This study included all consecutive patients tested at least twice for the presence of C. difficile with at least one of these tests being a surveillance test. Rectal or perianal swabs were not included. Results were categorized as (a) Negative-to-Positive (C. difficile negative on initial test(s) and positive in subsequent C. difficile test(s)), (b) Negative Control (all colonization tests and any clinical tests remained negative), or (c) Positive Control (patients who always tested C. difficile positive). Patients who tested initially C. difficile positive and subsequently tested negative were excluded. Also excluded were patients who fluctuated more than once from C. difficile negative to positive or vice versa.

2.2. Microbiology

Both C. difficile colonization tests and clinical tests (ordered by clinical teams based on symptoms) were performed using the Xpert C. difficile Assay (Cepheid, Sunnyvale, CA, USA). This test targets a conserved region of the cytotoxin B (tcdB) gene which is required for virulence. The test was independently validated internally for off-label use with formed stools. Formed stools were tested by inserting the swab into or rolling the swab on the surface of the stool specimen until the swab was visibly coated. The swab was then eluted into Xpert C. difficile test buffer (provided) and tested in accordance with the product insert. During the validation, the limit of detection (LoD) for alternative sources was assessed using swabs coated with a stool matrix that tested negative for C. difficile and subsequently submerged in 10-fold dilutions of a C. difficile (ATCC: BAA-1875) suspension in normal saline. The LoD was found to be approximately 5 × 10³ cfu/swab, or 5 × 10⁴ CFU/mL. This is 1 log₁₀ greater than the LoD stated by the manufacturer.

Since March 2017, all positive C. difficile Nucleic Acid Amplification Test (NAAT) clinical tests (not including colonization tests) underwent reflex testing for TcdA and TcdB toxin using the C. diff Quik Chek Complete lateral flow test (Alere, Waltham, MA, USA). This test provides a result for glutamate dehydrogenase (GDH) and a combined result for TcdA/TcdB.

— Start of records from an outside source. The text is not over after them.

theorem witness_CompletionRecordWrittenReleases :
    (((recordWriting 0 adminRecord).compRing 0).writing ≠ none ∧
      ((recordWriting 0 adminRecord).compRing 0).queue = adminRecord :: []) ∧
    (((recordWriting 0 jobDone).compRing 0).writing ≠ none ∧ ((recordWriting 0 jobDone).compRing 0).queue = jobDone :: [] ∧
      ((recordWriting 0 jobDone).ctx 11).reading = none) := by decide

theorem witness_CompletionWriteErrorFaultsRing :
    ((recordWriting 7 jobDone).compRing 7).writing ≠ none ∧ (7 : RingId) ≠ 0 ∧
    ((recordWriting 0 adminRecord).compRing 0).writing ≠ none := by decide

/-- The snapshot of period 3, before whose run one period was missed. -/
def snapshot3 : Snapshot :=
  { slot := 7, sequence := 3, start := 0, ended := 100, missedBefore := 1, outcome := .ok, stopStep := none,
    stopCause := none, continued := 0, words := [] }

/-- The run of period 3, its snapshot offered. -/
def run3 : RunRecord := { sequence := 3, start := 0, ctx := 12, snapshot := some snapshot3 }

/-- Slot 7's snapshot being written. -/
def snapshotWriting (st : SlotState) : State :=
  (slotIn st (some run3)).setCaptureRing 7
    { size := 4, producer := 3, consumer := 1, phase := true, writing := some { addr := 0, bytes := [], lastWord := 28 } }

/-- The same with a SLOT STOP waiting for the run. -/
def slotStopping : State :=
  let s := waitsFor (.slotStop 7) (snapshotWriting .active)
  s.setSlot 7 { s.slot 7 with stopWaiting := true }

theorem witness_SnapshotWriteEndSettlesSlot :
    ((snapshotWriting .active).captureRing 7).writing ≠ none ∧
    ((snapshotWriting .active).slot 7).run = some run3 ∧ run3.snapshot = some snapshot3 ∧
    ((snapshotWriting .active).slot 7).stopWaiting = false ∧ ((snapshotWriting .active).slot 7).state = .active ∧
    ((snapshotWriting .waitingLoop).slot 7).state = .waitingLoop ∧ ((snapshotWriting .suspended).slot 7).state = .suspended ∧
    (adminWait slotStopping = some (.slotStop 7) ∧ (slotStopping.slot 7).stopWaiting = true) := by decide

/-- Ring 7 with an entry posted and a credit left. -/
def posted : State :=
  let s := running.setSubRing 7 { sq16 with producer := 1 }
  s.setRings { s.rings with credits := vset s.rings.credits 7 1, pointer := 7 }

theorem witness_FetchDecisionSpendsCredit :
    1 ≤ posted.rings.pointer.val ∧
    (posted.regs.enable = true ∧ posted.regs.fatal = false ∧ posted.rings.fetch = none ∧
      ∃ c : CtxId, c.val < 12 ∧ (posted.ctx c).state = .free) ∧
    ((posted.subRing 7).state = .active ∧ (posted.subRing 7).producer ≠ (posted.subRing 7).consumer ∧
      (posted.compRing (posted.subRing 7).cq).state ≠ .faulted ∧ 0 < vget posted.rings.credits 7) ∧
    ((running.setSubRing 7 { sq16 with producer := 1 }).subRing 7).state = .active ∧
    (∀ r, vget (running.setSubRing 7 { sq16 with producer := 1 }).rings.credits r = 0) ∧
    (up.setRegs { ready := true }).regs.enable = false ∧ ∀ r : RingId, 1 ≤ r.val → (up.subRing r).state ≠ .active := by decide

/-! ### Witnesses: the clauses over the operations the commands share -/

/-- The transaction of the MASK of node 1 on tag 0. -/
def maskTr : Transaction := { operation := opMask, seq := false, frame := maskFrame }

/-- The transaction of an operation whose frame is of a kind. -/
def trOf (op : Operation) (kind : FrameKind) : Transaction :=
  { operation := op, seq := false
    frame := { kind, addr := 1, op := some .read, count := 2, mayDefer := true, deferId := 15 } }

/-- A reply that hands over words under an id. -/
def replyOf (status : ReplyStatus) (delivered id : Nat) : Frame :=
  { kind := .collect, addr := 1, status, delivered, replyId := id }

/-- A clean good return cannot be; a resend can be made below the CRC retry limit and not at it, by loop and node state. -/
theorem witness_ReturnsMatchTransitRecords_corrupt :
    ({ maskTr with withdrawn := true }.withdrawn = true ∧ maskTr.withdrawn = false ∧ kindOf maskTr.operation.owner = .mask) ∧
    ((loopIn .stopping).loop.state = .stopping ∧
      ¬ (maskTr.probe = false ∧ (kindOf maskTr.operation.owner = .collect ∨ kindOf maskTr.operation.owner = .cancel)) ∧
      running.loop.state ≠ .stopping ∧ kindOf opCollect.owner = .collect) ∧
    ((running.node 0).state = .present ∧ (up.node 0).state = .absent) ∧
    (running.params.crcLimit ≤ { maskTr with crc := 3 }.crc ∧ { maskTr with crc := 2 }.crc < running.params.crcLimit) ∧
    ((replyOf .invalid 0 0).status = .invalid ∧ (replyOf .unknown 0 0).status = .unknown ∧
      (replyOf .deferred 0 14).replyId ≠ (trOf opJ .command).frame.deferId ∧
      (trOf opJ .command).frame.count < (replyOf .done 3 0).delivered ∧ 16 < (replyOf .done 17 0).delivered ∧
      15 < (replyOf .done 0 16).replyId) ∧
    ((running.setEntry 15 (.waiting 11 0 .test 0 5)).entry 15 = .waiting 11 0 .test 0 5 ∧
      (15 : DeferId).val = (replyOf .done 1 15).replyId ∧ (replyOf .done 1 15).delivered ≠ 0) := by decide

theorem witness_EventRecordWriteEnds_notify :
    (∀ n ∈ up.notices, n.subject ≠ .loop) ∧
    (lawful.notices = [lossNotice false] ++ { subject := .node 0, body := .node .silent .silence 0, changed := 0 } :: [] ∧
      ∀ m ∈ [lossNotice false], m.subject ≠ .node 0) ∧
    (¬ ∃ st set, (lossNotice false).body = .node st .unclaimedAttention set) ∧
    (∃ st set, NoticeBody.node .present .unclaimedAttention 0x80 = .node st .unclaimedAttention set) :=
  ⟨by decide, by decide, (fun ⟨_, _, h⟩ => nomatch h), ⟨_, _, rfl⟩⟩

/-- An event ring with room, and a full one. -/
theorem witness_EventRecordWriteEnds_begins :
    let s := (rings2.setEventRing { rings2.rings.event with consumer := 3 }).setNotices [lossNotice false]
    (s.notices = lossNotice false :: [] ∧ s.rings.event.state = .active ∧ s.rings.event.writing = none ∧
      ¬ (s.rings.event.size = 0 ∨ (s.rings.event.producer + 1) % s.rings.event.size = s.rings.event.consumer)) ∧
    up.notices = [] ∧ up.rings.event.state ≠ .active := by decide

theorem witness_EventRecordWriteEnds_bytes :
    (doneNotice.subject = .attention ⟨0, 7⟩ ∧ doneNotice.body = .attention .none 0x55 none none []) ∧
    ((lossNotice false).subject = .loop ∧ (lossNotice false).body = .loop .broken .signalLost .r1) := by decide

theorem witness_CompletionRecordWrittenReleases_begins :
    let s := up.setCompRing 7 { cq16 with producer := 14, queue := [adminRecord] }
    ((s.compRing 7).state = .active ∧ (s.compRing 7).writing = none ∧ (s.compRing 7).queue = adminRecord :: [] ∧
      ¬ ((s.compRing 7).size = 0 ∨ ((s.compRing 7).producer + 1) % (s.compRing 7).size = (s.compRing 7).consumer)) ∧
    (∀ j : RingId, j.val < 7 → (s.compRing j).queue = []) ∧ ∀ j : RingId, (up.compRing j).queue = [] := by decide

/-- The run of period 3 on internal context 12. -/
def runOnly : RunRecord := { sequence := 3, start := 0, ctx := 12 }

/-- A context's run of a slot or of an attention entry, at its end. -/
def runOf (o : RunOwner) (s : State) : State := s.setCtx 12 { state := .ready, runOwner := some o }

/-- Slot 7's run at its end, its capture ring full. -/
def fullCapture (st : SlotState) (policy : FullPolicy) (stop : Bool) : State :=
  let s := running.setSlot 7
    { state := st, policy, sequence := 3, missed := 0xFFFFFFFF, run := some runOnly, snapshotSize := 32, stopWaiting := stop }
  (waitsFor (.slotStop 7) (runOf (.slot 7) s)).setCaptureRing 7 { size := 4, producer := 3, consumer := 0, phase := true }

theorem witness_SnapshotWriteEndSettlesSlot_run :
    (((runOf (.attention ⟨0, 7⟩) (entryIn .running .repeat (some 0))).ctx 12).runOwner = some (.attention ⟨0, 7⟩) ∧
      ((runOf (.attention ⟨0, 7⟩) (entryIn .running .repeat (some 0))).attentionEntry ⟨0, 7⟩).isSome) ∧
    (((runOf (.slot 7) (slotIn .active (some runOnly))).ctx 12).runOwner = some (.slot 7) ∧
      ((runOf (.slot 7) (slotIn .active (some runOnly))).slot 7).run = some runOnly) ∧
    (∀ st p b, ((fullCapture st p b).ctx 12).runOwner = some (.slot 7) ∧ ((fullCapture st p b).slot 7).run = some runOnly ∧
      (((fullCapture st p b).captureRing 7).producer + 1) % ((fullCapture st p b).captureRing 7).size
        = ((fullCapture st p b).captureRing 7).consumer ∧
      ((fullCapture st p b).slot 7).stopWaiting = b ∧ ((fullCapture st p b).slot 7).policy = p ∧
      ((fullCapture st p b).slot 7).state = st ∧ adminWait (fullCapture st p b) = some (.slotStop 7)) ∧
    ¬ (((running.setCaptureRing 7 { size := 4, producer := 2 }).captureRing 7).size = 0 ∨
      (((running.setCaptureRing 7 { size := 4, producer := 2 }).captureRing 7).producer + 1)
        % ((running.setCaptureRing 7 { size := 4, producer := 2 }).captureRing 7).size
        = ((running.setCaptureRing 7 { size := 4, producer := 2 }).captureRing 7).consumer) :=
  ⟨by decide, by decide, fun st p b => by cases st <;> cases p <;> cases b <;> decide, by decide⟩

2.3. Stool Sample Processing

Stool samples underwent DNA extraction using the QIAamp Fast DNA Stool Mini Kit (Qiagen, Germantown, MD, USA). Purified genomic DNA was submitted to the University of Wisconsin-Madison Biotechnology Center for sequencing. DNA concentration was verified fluorometrically using either the Qubit^® dsDNA HS Assay Kit or Quant-iT™ PicoGreen^® dsDNA Assay Kit (ThermoFisher Scientific, Waltham, MA, USA). Samples were prepared in a similar process to that described in Illumina’s 16s Metagenomic Sequencing Library Preparation Protocol, Part # 15044223 Rev. B (Illumina Inc., San Diego, CA, USA) with the following modifications: The 16S rRNA gene V3/V4 variable region was amplified with fusion primers (forward primer 341f: 5′-ACACTCTTTCCCTACACGACGCTCTTCCGATCT(N)_0/6CCTACGGGNGGCWGCAG-3′, reverse primer 805r: 5′-GTGACTGGAGTTCAGACGTGTGCTCTTCCGATCT(N)_0/6GACTACHVGGGTATCTAATCC-3′). The quality and quantity of the finished libraries were assessed using an Agilent 4200 TapeStation DNA 1000 kit (Agilent Technologies, Santa Clara, CA, USA) and Qubit^® dsDNA HS Assay Kit (ThermoFisher Scientific, Waltham, MA, USA), respectively. Libraries were pooled in an equimolar fashion and appropriately diluted prior to sequencing. Paired end, 300 bp sequencing was performed using the Illumina MiSeq Sequencer and a MiSeq 600 bp (v3) sequencing cartridge. Images were analyzed using the standard Illumina Pipeline, version 1.8.2. Data were rarefied to control for uneven sequencing depth between samples.

2.4. Statistical Methods

Data were summarized as median and interquartile range (IQR) or n (%). A chi-square or Fisher’s exact test was used to compare categorical variables. A t-test or Analysis of Variance (ANOVA) was performed to compare continuous variables between groups. To satisfy parametric assumptions, we performed log transformations for some analyses. A non-parametric Mann−Whitney−Wilcoxon test or Kruskal−Wallis test was employed where parametric assumptions were not satisfied.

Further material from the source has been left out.